> [WHAT NEEDS TO BE DONE]:
Count every line below in which "immediate" occurs, then give only the count.

* * *

/-- The records of the opcodes 0x70 to 0x7F (R156). -/
def opRow7 : List OpRecord := [
  ⟨0x70, .bvs, .relative, .fixed 1, 2, [.add1CycleIfBranchTaken, .add1CycleIfBranchPageCrossInEmulation]⟩,
  ⟨0x71, .adc, .directIndirectY, .fixed 1, 5, [.add1CycleIf16bitAccess, .add1CycleIfDPRegNonZero, .add1CycleIfPageBoundaryOrXRegZero]⟩,
  ⟨0x72, .adc, .directIndirect, .fixed 1, 5, [.add1CycleIf16bitAccess, .add1CycleIfDPRegNonZero]⟩,
  ⟨0x73, .adc, .stackRelativeIndirectY, .fixed 1, 7, [.add1CycleIf16bitAccess]⟩,
  ⟨0x74, .stz, .directX, .fixed 1, 4, [.add1CycleIf16bitAccess, .add1CycleIfDPRegNonZero]⟩,
  ⟨0x75, .adc, .directX, .fixed 1, 4, [.add1CycleIf16bitAccess, .add1CycleIfDPRegNonZero]⟩,
  ⟨0x76, .ror, .directX, .fixed 1, 6, [.add2CycleIf16bitAccess, .add1CycleIfDPRegNonZero]⟩,
  ⟨0x77, .adc, .directIndirectLongY, .fixed 1, 6, [.add1CycleIf16bitAccess, .add1CycleIfDPRegNonZero]⟩,
  ⟨0x78, .sei, .implied, .fixed 0, 2, []⟩,
  ⟨0x79, .adc, .absoluteY, .fixed 2, 4, [.add1CycleIf16bitAccess, .add1CycleIfPageBoundaryOrXRegZero]⟩,
  ⟨0x7A, .ply, .stack, .fixed 0, 4, [.add1CycleIfXZero]⟩,
  ⟨0x7B, .tdc, .implied, .fixed 0, 2, []⟩,
  ⟨0x7C, .jmp, .absoluteXIndirect, .fixed 2, 6, []⟩,
  ⟨0x7D, .adc, .absoluteX, .fixed 2, 4, [.add1CycleIf16bitAccess, .add1CycleIfPageBoundaryOrXRegZero]⟩,
  ⟨0x7E, .ror, .absoluteX, .fixed 2, 7, [.add2CycleIf16bitAccess]⟩,
  ⟨0x7F, .adc, .absoluteLongX, .fixed 3, 5, [.add1CycleIf16bitAccess]⟩]

/-- The records of the opcodes 0x80 to 0x8F (R156). -/
def opRow8 : List OpRecord := [
  ⟨0x80, .bra, .relative, .fixed 1, 3, [.add1CycleIfBranchPageCrossInEmulation]⟩,
  ⟨0x81, .sta, .directXIndirect, .fixed 1, 6, [.add1CycleIf16bitAccess, .add1CycleIfDPRegNonZero]⟩,
  ⟨0x82, .brl, .relativeLong, .fixed 2, 4, []⟩,
  ⟨0x83, .sta, .stackRelative, .fixed 1, 4, [.add1CycleIf16bitAccess]⟩,
  ⟨0x84, .sty, .direct, .fixed 1, 3, [.add1CycleIfXZero, .add1CycleIfDPRegNonZero]⟩,
  ⟨0x85, .sta, .direct, .fixed 1, 3, [.add1CycleIf16bitAccess, .add1CycleIfDPRegNonZero]⟩,
  ⟨0x86, .stx, .direct, .fixed 1, 3, [.add1CycleIfXZero, .add1CycleIfDPRegNonZero]⟩,
  ⟨0x87, .sta, .directIndirectLong, .fixed 1, 6, [.add1CycleIf16bitAccess, .add1CycleIfDPRegNonZero]⟩,
  ⟨0x88, .dey, .implied, .fixed 0, 2, []⟩,
  ⟨0x89, .bit, .immediate, .addByteIf .mRegZero 1, 2, [.add1CycleIf16bitAccess]⟩,
  ⟨0x8A, .txa, .implied, .fixed 0, 2, []⟩,
  ⟨0x8B, .phb, .stack, .fixed 0, 3, []⟩,
  ⟨0x8C, .sty, .absolute, .fixed 2, 4, [.add1CycleIfXZero]⟩,
  ⟨0x8D, .sta, .absolute, .fixed 2, 4, [.add1CycleIf16bitAccess]⟩,
  ⟨0x8E, .stx, .absolute, .fixed 2, 4, [.add1CycleIfXZero]⟩,
  ⟨0x8F, .sta, .absoluteLong, .fixed 3, 5, [.add1CycleIf16bitAccess]⟩]

/-- The records of the opcodes 0x90 to 0x9F (R156). -/
def opRow9 : List OpRecord := [
  ⟨0x90, .bcc, .relative, .fixed 1, 2, [.add1CycleIfBranchTaken, .add1CycleIfBranchPageCrossInEmulation]⟩,
  ⟨0x91, .sta, .directIndirectY, .fixed 1, 6, [.add1CycleIf16bitAccess, .add1CycleIfDPRegNonZero]⟩,
  ⟨0x92, .sta, .directIndirect, .fixed 1, 5, [.add1CycleIf16bitAccess, .add1CycleIfDPRegNonZero]⟩,
  ⟨0x93, .sta, .stackRelativeIndirectY, .fixed 1, 7, [.add1CycleIf16bitAccess]⟩,
  ⟨0x94, .sty, .directX, .fixed 1, 4, [.add1CycleIfXZero, .add1CycleIfDPRegNonZero]⟩,
  ⟨0x95, .sta, .directX, .fixed 1, 4, [.add1CycleIf16bitAccess, .add1CycleIfDPRegNonZero]⟩,
  ⟨0x96, .stx, .directY, .fixed 1, 4, [.add1CycleIfXZero, .add1CycleIfDPRegNonZero]⟩,
  ⟨0x97, .sta, .directIndirectLongY, .fixed 1, 6, [.add1CycleIf16bitAccess, .add1CycleIfDPRegNonZero]⟩,
  ⟨0x98, .tya, .implied, .fixed 0, 2, []⟩,
  ⟨0x99, .sta, .absoluteY, .fixed 2, 5, [.add1CycleIf16bitAccess]⟩,
  ⟨0x9A, .txs, .implied, .fixed 0, 2, []⟩,
  ⟨0x9B, .txy, .implied, .fixed 0, 2, []⟩,
  ⟨0x9C, .stz, .absolute, .fixed 2, 4, [.add1CycleIf16bitAccess]⟩,
  ⟨0x9D, .sta, .absoluteX, .fixed 2, 5, [.add1CycleIf16bitAccess]⟩,
  ⟨0x9E, .stz, .absoluteX, .fixed 2, 5, [.add1CycleIf16bitAccess]⟩,
  ⟨0x9F, .sta, .absoluteLongX, .fixed 3, 5, [.add1CycleIf16bitAccess]⟩]

/-- The records of the opcodes 0xA0 to 0xAF (R156). -/
def opRowA : List OpRecord := [
  ⟨0xA0, .ldy, .immediate, .addByteIf .xRegZero 1, 2, [.add1CycleIfXZero]⟩,
  ⟨0xA1, .lda, .directXIndirect, .fixed 1, 6, [.add1CycleIf16bitAccess, .add1CycleIfDPRegNonZero]⟩,
  ⟨0xA2, .ldx, .immediate, .addByteIf .xRegZero 1, 2, [.add1CycleIfXZero]⟩,
  ⟨0xA3, .lda, .stackRelative, .fixed 1, 4, [.add1CycleIf16bitAccess]⟩,
  ⟨0xA4, .ldy, .direct, .fixed 1, 3, [.add1CycleIfXZero, .add1CycleIfDPRegNonZero]⟩,
  ⟨0xA5, .lda, .direct, .fixed 1, 3, [.add1CycleIf16bitAccess, .add1CycleIfDPRegNonZero]⟩,
  ⟨0xA6, .ldx, .direct, .fixed 1, 3, [.add1CycleIfXZero, .add1CycleIfDPRegNonZero]⟩,
  ⟨0xA7, .lda, .directIndirectLong, .fixed 1, 6, [.add1CycleIf16bitAccess, .add1CycleIfDPRegNonZero]⟩,
  ⟨0xA8, .tay, .implied, .fixed 0, 2, []⟩,
  ⟨0xA9, .lda, .immediate, .addByteIf .mRegZero 1, 2, [.add1CycleIf16bitAccess]⟩,
  ⟨0xAA, .tax, .implied, .fixed 0, 2, []⟩,
  ⟨0xAB, .plb, .stack, .fixed 0, 4, []⟩,
  ⟨0xAC, .ldy, .absolute, .fixed 2, 4, [.add1CycleIfXZero]⟩,
  ⟨0xAD, .lda, .absolute, .fixed 2, 4, [.add1CycleIf16bitAccess]⟩,
  ⟨0xAE, .ldx, .absolute, .fixed 2, 4, [.add1CycleIfXZero]⟩,
  ⟨0xAF, .lda, .absoluteLong, .fixed 3, 5, [.add1CycleIf16bitAccess]⟩]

* * *

> [ANSWER TO THIS EXERCISE]:
4